Über eine klare, neue liturgische Sprache könne die Kirche neue Menschen gewinnen, sagt Jacqueline Keune.

Interview: Andreas Faessler

andreas.faessler@zugerzeitung.ch

Jacqueline Keune, Sie setzten sich für eine zeitgemässe Kirche ein. Ein grosses Anliegen ist Ihnen die angewandte Sprache. Wie beurteilen Sie die Wortwahl in Gottesdiensten ganz allgemein?

Ich höre heute eine andere Sprache, als ich als Kind im Gottesdienst gehört habe. Eine Sprache, die sich um Nähe zum Alltag der Menschen und zum Geschehen in der Welt bemüht. Auch eine, die das Göttliche auf vielfältige Weise benennt – als Kind wurde mir stets von einem allmächtigen alten Mann erzählt. Trotzdem erlebe ich die Sprache in der Liturgie noch immer recht formelhaft, abstrakt oder auch predigend-plätschernd.

Wie könnte die Kirche zu einer zeitgemässeren Sprache finden? Was für Schwierigkeiten stellen sich ihr dabei in den Weg?

Wie tönt eine zeitgemässe Sprache? – Die Poltersprache eines Donald Trump oder die seichte der vielen Internetgefässe ist doch genauso zeitgemäss wie die feinfühlig-präzise einer Hilde Domin. Geht es nicht eher um eine persönlichere, wahrhaftigere Sprache, die mit Leben, mit Erfahrung, auch Glaubenserfahrung, gedeckt ist? Für mich selber ist die grösste Herausforderung der Liturgie, heutige Realitäten mit der Tradition des Glaubens, mit seinen Zumutungen und seinen Zusagen, in einen Dialog zu bringen, der für das Hier und Heute der Menschen fruchtbar, bestärkend und überzeugend ist. Eine Schwierigkeit sind auch die unterschiedlichen Erwartungen. Meine Mutter etwa wünscht sich im Gegensatz zu mir keine neue liturgische Sprache, weil sie in der alten ganz und gar daheim ist und bis heute von ihr geborgen wird.

Denken Sie, dass die Kirche über die Sprache neue Menschen gewinnen könnte?

Ich bin überzeugt davon und erfahre auch, dass wir als Kirche über eine liturgische Sprache, die sich nicht an abstrakten Wahrheiten, sondern konkreten Erfahrungen, und nicht an einem fernen unbewegten, sondern am nahen mitgehenden Gott der Bibel orientiert, neue Menschen und Menschen neu ansprechen können.
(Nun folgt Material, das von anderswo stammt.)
/-- R425, R426, R427 with the schedule of R411 part (4), R414: `v` written as fine Y, vertical and horizontal nametable bit, coarse Y and coarse X. No dot
changes fine X. -/
def Obligations.ScrollIncrements : Prop :=
  (∀ fy < 8, ∀ nv < 2, ∀ nh < 2, ∀ cy < 32, ∀ cx < 32,
    let pack := fun fy nv nh cy cx : Nat => BitVec.ofNat 15 (4096 * fy + 2048 * nv + 1024 * nh + 32 * cy + cx)
    incrementCoarseX (pack fy nv nh cy cx) = (if cx = 31 then pack fy nv (1 - nh) cy 0 else pack fy nv nh cy (cx + 1)) ∧
    incrementY (pack fy nv nh cy cx) = (if fy ≠ 7 then pack (fy + 1) nv nh cy cx else if cy = 29 then pack 0 (1 - nv) nh 0 cx
      else if cy = 31 then pack 0 nv nh 0 cx else pack 0 nv nh (cy + 1) cx)) ∧
  (∀ (chr : Memory) (m : Mirroring) (g : Picture),
    let line := g.scanline ≤ 239 ∨ g.scanline = 261
    let on := g.mask.getLsbD 3 = true ∨ g.mask.getLsbD 4 = true
    let h := ppuDot chr m g
    (¬(line ∧ on) → h.v = g.v) ∧
    (line → on → g.dot = 256 → h.v = incrementY (incrementCoarseX g.v)) ∧
    (line → on → g.dot = 257 → h.v = (g.v &&& 0x7BE0#15) ||| (g.t &&& 0x041F#15)) ∧
    (on → g.scanline = 261 → 280 ≤ g.dot → g.dot ≤ 304 → h.v = (g.v &&& 0x041F#15) ||| (g.t &&& 0x7BE0#15)) ∧
    (line → on → g.dot % 8 = 0 → (1 ≤ g.dot ∧ g.dot < 256) ∨ (321 ≤ g.dot ∧ g.dot ≤ 336) → h.v = incrementCoarseX g.v) ∧
    (¬(g.dot % 8 = 0 ∧ ((1 ≤ g.dot ∧ g.dot ≤ 256) ∨ (321 ≤ g.dot ∧ g.dot ≤ 336))) → g.dot ≠ 257 →
      ¬(g.scanline = 261 ∧ 280 ≤ g.dot ∧ g.dot ≤ 304) → h.v = g.v) ∧
    h.fineX = g.fineX)

/-- R422, R423, R424 with the schedule of R411 parts (2) and (4): the shifters shift, then reload from the latches as they stood; the fetches of a tile
fill the latches at phases 0, 2, 4 and 6. On the scanlines 240 to 260, and with rendering off, no dot changes a shifter or a latch. -/
def Obligations.BackgroundPipeline : Prop :=
  ∀ (chr : Memory) (m : Mirroring) (g : Picture),
    let h := ppuDot chr m g
    let d := g.dot
    let active := (g.scanline ≤ 239 ∨ g.scanline = 261) ∧ (g.mask.getLsbD 3 = true ∨ g.mask.getLsbD 4 = true)
    let shifts := active ∧ ((2 ≤ d ∧ d ≤ 257) ∨ (322 ≤ d ∧ d ≤ 337))
    let reloads := active ∧ ((9 ≤ d ∧ d ≤ 257 ∧ d % 8 = 1) ∨ d = 329 ∨ d = 337)
    let fetching := active ∧ ((1 ≤ d ∧ d ≤ 256) ∨ (321 ≤ d ∧ d ≤ 336))
    let lane := fun (reg : BitVec 16) (low : Byte) => (reg <<< 1) &&& 0xFF00#16 ||| low.setWidth 16
    let ones := fun b : Bool => if b then 0xFF#8 else 0x00#8
    let read := fun n : Nat => ppuRead chr m g (BitVec.ofNat 14 n)
    let v := g.v.toNat
    let pattern := (if g.ctrl.getLsbD 4 then 4096 else 0) + 16 * g.ntLatch.toNat + v / 4096
    (¬shifts → h.bgLo = g.bgLo ∧ h.bgHi = g.bgHi ∧ h.atLo = g.atLo ∧ h.atHi = g.atHi) ∧
    (shifts → ¬reloads → h.bgLo = g.bgLo <<< 1 ∧ h.bgHi = g.bgHi <<< 1 ∧ h.atLo = g.atLo <<< 1 ∧ h.atHi = g.atHi <<< 1) ∧
    (reloads → h.bgLo = lane g.bgLo g.patLoLatch ∧ h.bgHi = lane g.bgHi g.patHiLatch ∧
      h.atLo = lane g.atLo (ones (g.atLatch.getLsbD 0)) ∧ h.atHi = lane g.atHi (ones (g.atLatch.getLsbD 1))) ∧
    h.ntLatch = (if fetching ∧ d % 8 = 1 then read (0x2000 + v % 4096) else g.ntLatch) ∧
    h.atLatch = (if fetching ∧ d % 8 = 3 then
      (read (0x23C0 + v / 1024 % 4 * 1024 + v / 128 % 8 * 8 + v / 4 % 8) >>> (v / 64 % 2 * 4 + v / 2 % 2 * 2)).setWidth 2 else g.atLatch) ∧
    h.patLoLatch = (if fetching ∧ d % 8 = 5 then read pattern else g.patLoLatch) ∧
    h.patHiLatch = (if fetching ∧ d % 8 = 7 then read (pattern + 8) else g.patHiLatch)
end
Mein Schwiegervater, den ich geliebt habe und der ein so herzensguter Mann war, ist an seiner eigenen Beerdigung überhaupt nicht vorgekommen – es hat für die Worte, die der Priester verwendet hat, keine Rolle gespielt, wer da vor ihm im Sarg lag. Die Menschen hören hin und zu, wenn sie und ihre komplexen Lebenswirklichkeiten in unserem Beten und Predigen vorkommen und in einen grösseren Sinn- und Hoffnungshorizont hineingestellt werden. Wenn wir sie als Kirche nicht bloss an ihre Schuld, sondern auch an ihre Schönheit erinnern und auch für ihre Ängste und Bedrängnisse, die ja genauso die unseren sind, Sprache finden.
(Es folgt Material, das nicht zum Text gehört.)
/-- Settles O46: a load is accepted exactly for an accepted image, and the session holds the cartridge of the image. -/
theorem loadRefusals : Obligations.LoadRefusals := by
  intro params image
  refine ⟨⟨?_, ?_⟩, fun hmapper => by rw [loadCartridge, if_pos hmapper], fun s hs => ?_⟩
  · rintro ⟨s, hs⟩
    obtain ⟨m, hmapper, hprg, hm, hchr⟩ := accepted_of_loadCartridge hs
    exact ⟨hmapper, hprg, by rw [hm]; exact Option.some_ne_none m, hchr⟩
  · rintro ⟨hmapper, hprg, hmirroring, hchr⟩
    obtain ⟨m, hm⟩ := Option.ne_none_iff_exists'.mp hmirroring
    exact ⟨_, loadCartridge_of_accepted ⟨hmapper, hprg, hm, hchr⟩ params⟩
  · obtain ⟨m, haccepted⟩ := accepted_of_loadCartridge hs
    rw [loadCartridge_of_accepted haccepted] at hs
    cases hs
    obtain ⟨hcart, hparams, hchr⟩ := startSession_loaded params (insertedCartridge params image m)
    rw [hcart, hchr]
    have hsize : (insertedCartridge params image m).prgSize.bytes = image.prg.length := by
      rcases haccepted.prg with hlength | hlength <;> simp [insertedCartridge, hlength, PrgSize.bytes]
    refine ⟨fun k _ => Memory.read_ofBytes_zero image.prg k, hsize, haccepted.mirroring.symm, hparams, fun bytes hbank => ?_,
      fun hbank => ?_⟩
    · rw [insertedCartridge, patternBank, hbank]
      exact ⟨rfl, fun k _ => Memory.read_ofBytes_zero bytes k⟩
    · rw [insertedCartridge, patternBank, hbank]
      exact ⟨rfl, fun k hk => Memory.read_fill _ _ k hk⟩

end Sys2Proof.Machine

namespace Sys2Proof.Machine

/-- Settles O40: both sides in the closed form of the support layer; a dot's request is its condition on position and CTRL.NMI. -/
theorem tickIsThreeDotsACycle : Obligations.TickIsThreeDotsACycle := by
  intro n s
  refine ⟨?_, rfl⟩
  rw [tick_eq, tickDot_iterate]

end Sys2Proof.Machine

namespace Sys2Proof.Machine

/-! Sprite DMA (R335): the loop as a fold over the page, and what it leaves from a page of plain memory. -/

/-- One transfer of sprite DMA: the bus read of byte `i` of the page, stored as a write of register 4 stores it (R335, R369). -/
def dmaTransfer (page : Byte) (u : State) (i : Nat) : State :=
  let r := memRead (wordOf (BitVec.ofNat 8 i) page) u
  { r.2 with ppu := oamDataWrite r.1 r.2.ppu }

/-- The DMA loop is the transfers of its indices, in ascending order. -/
theorem dmaCopy_eq_foldl (page : Byte) (n : Nat) : ∀ (i : Nat) (s : State),
    dmaCopy page n i s = (List.range' i n).foldl (dmaTransfer page) s := by
  induction n with
  | zero => intro i s; rfl
  | succ n ih => intro i s; exact ih (i + 1) (dmaTransfer page s i)

/-- Sprite DMA is the 256 transfers of the page, and then the stall of the parameters (R335). -/
theorem oamDma_eq (page : Byte) (s : State) :
    oamDma page s = { (List.range 256).foldl (dmaTransfer page) s with dmaStall := s.params.dmaStallCycles } := by
  have hloop : dmaCopy page 256 0 s = (List.range 256).foldl (dmaTransfer page) s := by
    rw [dmaCopy_eq_foldl, List.range_eq_range']
  have hparams : ((List.range 256).foldl (dmaTransfer page) s).params = s.params := by rw [← hloop, dmaCopy_snd]
  simp only [oamDma, hloop, hparams]

/-- A write of the sprite DMA port (R335). -/
theorem memWrite_oamDma (page : Byte) (s : State) : memWrite 0x4014#16 page s = oamDma page s := by simp [memWrite]

/-- A read of work memory or of the program window changes nothing, and its byte does not depend on the Picture Generator. -/
theorem memRead_plain {a : Word} (ha : a.toNat < 0x2000 ∨ 0x8000 ≤ a.toNat) (g : Picture) (s : State) :
    memRead a { s with ppu := g } = (peek a s, { s with ppu := g }) := by
  obtain hram | hprg := ha
  · rw [memRead_ram _ _ (by omega), peek_ram (by omega)]
  · rw [memRead_prg _ _ hprg, peek, memRead_prg _ _ hprg]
Sie gestalten auch Gottesdienste mit. Was macht für Sie eine gute Predigt aus?

Ich mag Predigten, die mir zu denken geben und mich gleichzeitig bewegen. Eine gute Predigt macht mich vom ersten Satz an hellhörig und lässt mich bis am Schluss dabeibleiben. Sie hat einen klaren und konkreten Inhalt, und sie hat Zug nach vorne, überrascht mich, lässt mich Neues vernehmen und bezieht Position. Ich mag es, wenn die Texte der Schrift auch mal gegen den gewohnten Strich gebürstet werden. Sogenannt einfache Predigten, die theologisch nicht grosstun, dafür mit innerem Engagement gehalten werden, sind mir oft die liebsten. Was ich nicht mag: wenn Phrasen gedroschen werden und die Predigt mehr einer Vorlesung gleicht, wenn mir durch Verallgemeinerungen Bedürfnisse und Gefühle untergejubelt werden oder wenn der Auftritt wichtiger ist als der Inhalt.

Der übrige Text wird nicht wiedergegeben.